Project links for Persona-non Graphica
AI Bias and Stereotypes
AI systems learn from human-generated data, and that data inevitably reflects the assumptions, stereotypes, and inequalities present in society. At the same time, AI systems do not simply reproduce these patterns: once deployed, they can reinforce and amplify them, influencing how people perceive, categorize, and interact with others.
Our research investigates this two-way relationship between people, data, and AI. We examine how biases enter datasets and computational models, how system design can make some groups and perspectives less visible, and how AI-generated representations and behaviours can feed existing stereotypes back into human decision-making.
A particular concern is what gets left out. Data collection and modeling practices often favor majority groups, average across diverse experiences, or remove observations that do not fit dominant patterns. These choices can make differences and minority experiences statistically invisible. What appears to be a neutral or representative model may therefore encode a particular view of what is “normal,” while treating other experiences as exceptions or noise.
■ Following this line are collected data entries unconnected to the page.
-- ==== Sys2Proof/Config.lean ====
section
/-! DEFINITION. What is fixed for one instance of the block: the configuration record `cfg` and the field positions
`Layout` (00_scope.md R4, R5), the reference layout `L_ref` (R110), and the free values the spec calls draws. -/

namespace Sys2Proof

/-- A register field: its least significant bit and its width (R7). -/
structure Field where
  lsb   : Nat
  width : Nat
deriving DecidableEq, Repr

/-- `Layout.BPPCODE` (R29): one 3-bit code per depth class; 24 and 32 share one. -/
structure BppCodes where
  bpp1  : Nat
  bpp2  : Nat
  bpp4  : Nat
  bpp8  : Nat
  bpp16 : Nat
  bpp24 : Nat
deriving DecidableEq, Repr

/-- `Layout` (R5, R90): a position and width per field, a bit number per flag. OPEN in the spec (decision D2). -/
structure Layout where
  ppl : Field
  hw  : Field
  hfp : Field
  hbp : Field
  lpp : Field
  vw  : Field
  vfp : Field
  vbp : Field
  divno : Field
  ivs : Nat
  ihs : Nat
  ipc : Nat
  adpen : Nat
  en  : Nat
  bpp : Field
  tft : Nat
  bgr : Nat
  endian : Field
  underrun  : Nat
  nextBase  : Nat
  vstatus   : Nat
  busError  : Nat
  endianLeLe : Nat
  bppCode : BppCodes
deriving DecidableEq, Repr

/-- `cfg.overflow_policy` (R100, decision D3). -/
inductive OverflowPolicy where
  | fault
  | truncate
deriving DecidableEq, Repr

/-- `cfg.readback` (R139, decision D11). -/
inductive Readback where
  | refuse
  | stored
deriving DecidableEq, Repr

/-- `cfg.policy`, the framebuffer policy (R4). -/
inductive Policy where
  | grow
  | fixed
deriving DecidableEq, Repr

/-- `cfg.color_order` (R4, R242). -/
inductive ColorOrder where
  | redLow
  | redHigh
deriving DecidableEq, Repr

/-- What a storing register holds: always a 32-bit word. `holds w`: the word a step wrote, or the reset image gave.
`unwritten w`: the state the spec gives a register that no step has written since reset (R320, glossary), which rules read:
`EnableBeforeTiming` (R136), `ReadUnwritten` (R139). The word `w` there is a free value, whatever the cell came up with; no
operation returns it, which is how the model says that the register "holds no value" (log 29). -/
inductive Stored where
  | unwritten (w : Word)
  | holds (w : Word)
deriving DecidableEq, Repr

/-- The word in a register, written or not. -/
def Stored.word : Stored → Word
  | .unwritten w => w
  | .holds w => w

/-- The register file: what the six storing registers hold. -/
structure Regs where
  htiming       : Stored
  vtiming       : Stored
  clockPolarity : Stored
  frameBase     : Stored
  intEnable     : Stored
  control       : Stored
deriving DecidableEq, Repr

/-- `cfg.reset_image` (R42, R320, decision D6): for each storing register the value a reset gives it, or `none` where it gives
none and leaves the register unwritten. -/
structure ResetImage where
  htiming       : Option Word
  vtiming       : Option Word
  clockPolarity : Option Word
  frameBase     : Option Word
  intEnable     : Option Word
  control       : Option Word
deriving DecidableEq, Repr

/-- The configuration record `cfg` (R4, R5), immutable for the life of the instance. `framePeriod` and `rbBase` are carried
and read by no step (R5, R9). -/
structure Config where
  clockKhz          : Word
  invertPixelClock  : Bool
  policy            : Policy
  multiplier        : Nat
  colorOrder        : ColorOrder
  probeMode         : DisplayMode
  layout            : Layout
  fbAlignLog2       : Nat
  overflowPolicy    : OverflowPolicy
  readback          : Readback
  statusMasked      : Bool
  resetImage        : ResetImage
  framePeriod       : Nat
  rbBase            : Word
deriving DecidableEq, Repr

/-- `L_ref` (R110), the reference layout; from general knowledge in the spec's own words, so no statement rests on it but
those that name it. -/
def Layout.reference : Layout where
  ppl := ⟨2, 6⟩
  hw  := ⟨8, 8⟩
  hfp := ⟨16, 8⟩
  hbp := ⟨24, 8⟩
  lpp := ⟨0, 10⟩
  vw  := ⟨10, 6⟩
  vfp := ⟨16, 8⟩
  vbp := ⟨24, 8⟩
  divno := ⟨0, 6⟩
  ivs := 11
  ihs := 12
  ipc := 13
  adpen := 15
  en  := 0
  bpp := ⟨1, 3⟩
  tft := 5
  bgr := 8
  endian := ⟨9, 2⟩
  underrun := 1
  nextBase := 2
  vstatus  := 3
  busError := 4
  endianLeLe := 0
  bppCode := ⟨0, 1, 2, 3, 4, 5⟩

/-- The reset image of the spec's default: every storing register unwritten (R320, decision D6). -/
def ResetImage.unwritten : ResetImage := ⟨none, none, none, none, none, none⟩

/-- The mode `M1` of the spec's examples (41_timing_encoder.md, header). -/
def DisplayMode.m1 : DisplayMode where
  xres := 320#32
  yres := 240#32
  xresVirtual := 320#32
  yresVirtual := 480#32
  bitsPerPixel := 16#32
  pixclock := 166667#32
  leftMargin := 68#32
  rightMargin := 20#32
  upperMargin := 18#32
  lowerMargin := 4#32
  hsyncLen := 30#32
  vsyncLen := 3#32
  syncFlags := 0#32
  vmode := 0#32
  layout := none

/-- The configuration `State.reset` carries (DESIGN CHOICE, log 2, unsafe): `L_ref`, the spec's defaults (R5) and, where
the spec gives no default, the values its vectors use. Statements quantify over every configuration instead. -/
def Config.reference : Config where
  clockKhz := 66000#32
  invertPixelClock := false
  policy := .grow
  multiplier := 2
  colorOrder := .redLow
  probeMode := .m1
  layout := .reference
  fbAlignLog2 := 2
  overflowPolicy := .fault
  readback := .refuse
  statusMasked := false
  resetImage := .unwritten
  framePeriod := 0
  rbBase := 0#32

/-- Free value (log 29): the word in the storing register at a byte offset after a reset that leaves it unwritten (R320). -/
opaque Config.freeRegister : Nat → Word

/-- Free value (log 3): `INT_STATUS` after reset, "a draw: any word" (R320). -/
opaque Config.freeIntStatus : Word

/-- Free value (log 3): `scan_base` after reset, "a draw (any address)" (R42). -/
opaque Config.freeScanBase : Word

/-- Free value (log 4): the level of `irq`, for the word in an unwritten `INT_ENABLE` and a step count (R37). -/
opaque Config.freeIrq : Word → Nat → Bool

/-- Free value (log 4): the mask the display engine works under, for the word in an unwritten `INT_ENABLE` and a step count
(R287). -/
opaque Config.freeMask : Word → Nat → Word

/-- Free value (log 26): whether the display pipeline runs, for the word in `CONTROL` and a step count, where no EN set in a
written `CONTROL` says that it does (R320, U19, `91_not_in_source.md` N20). -/
opaque Config.freePipeline : Word → Nat → Bool

/-- Free value (log 4): what the display engine latches, for the word in an unwritten `FRAME_BASE` and a step count (R36,
R320). -/
opaque Config.freeLatch : Word → Nat → Word

end Sys2Proof
end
We also study how AI agents themselves become social actors. Their appearance, language, roles, behaviours, and personas can trigger existing stereotypes and create new expectations about what different kinds of agents—or the people they represent—should be like. These expectations can then influence how people interact with and evaluate AI.
Our research examines
Bias in Human-Generated Data
How social assumptions, unequal representation, and historical biases become embedded in datasets and models.
Missing & Marginalized Data
How underrepresented groups, atypical experiences, and minority perspectives can disappear through data collection, aggregation, or model optimization.
Stereotypes in AI
How models and artificial agents reproduce, amplify, or potentially challenge existing social stereotypes.
AI as a Feedback Loop
How AI-generated representations influence people's perceptions, expectations, and subsequent behaviour, potentially reinforcing the patterns from which the systems learned.
Plurality & Difference
How AI can represent variation between people rather than averaging diverse experiences into a single “typical” user or behaviour.
Contextual Interpretation
Recognizing that human behaviour and social meaning cannot always be reduced to one correct label or prediction.
Ultimately, we ask not only “Is the AI biased?”, but also:
“What assumptions about people are embedded in the data and design of AI— and what happens when those assumptions become part of how people understand one another?”
Our goal is to develop AI systems that better preserve human diversity, uncertainty, and plurality, rather than making differences invisible in the pursuit of a single generalized model.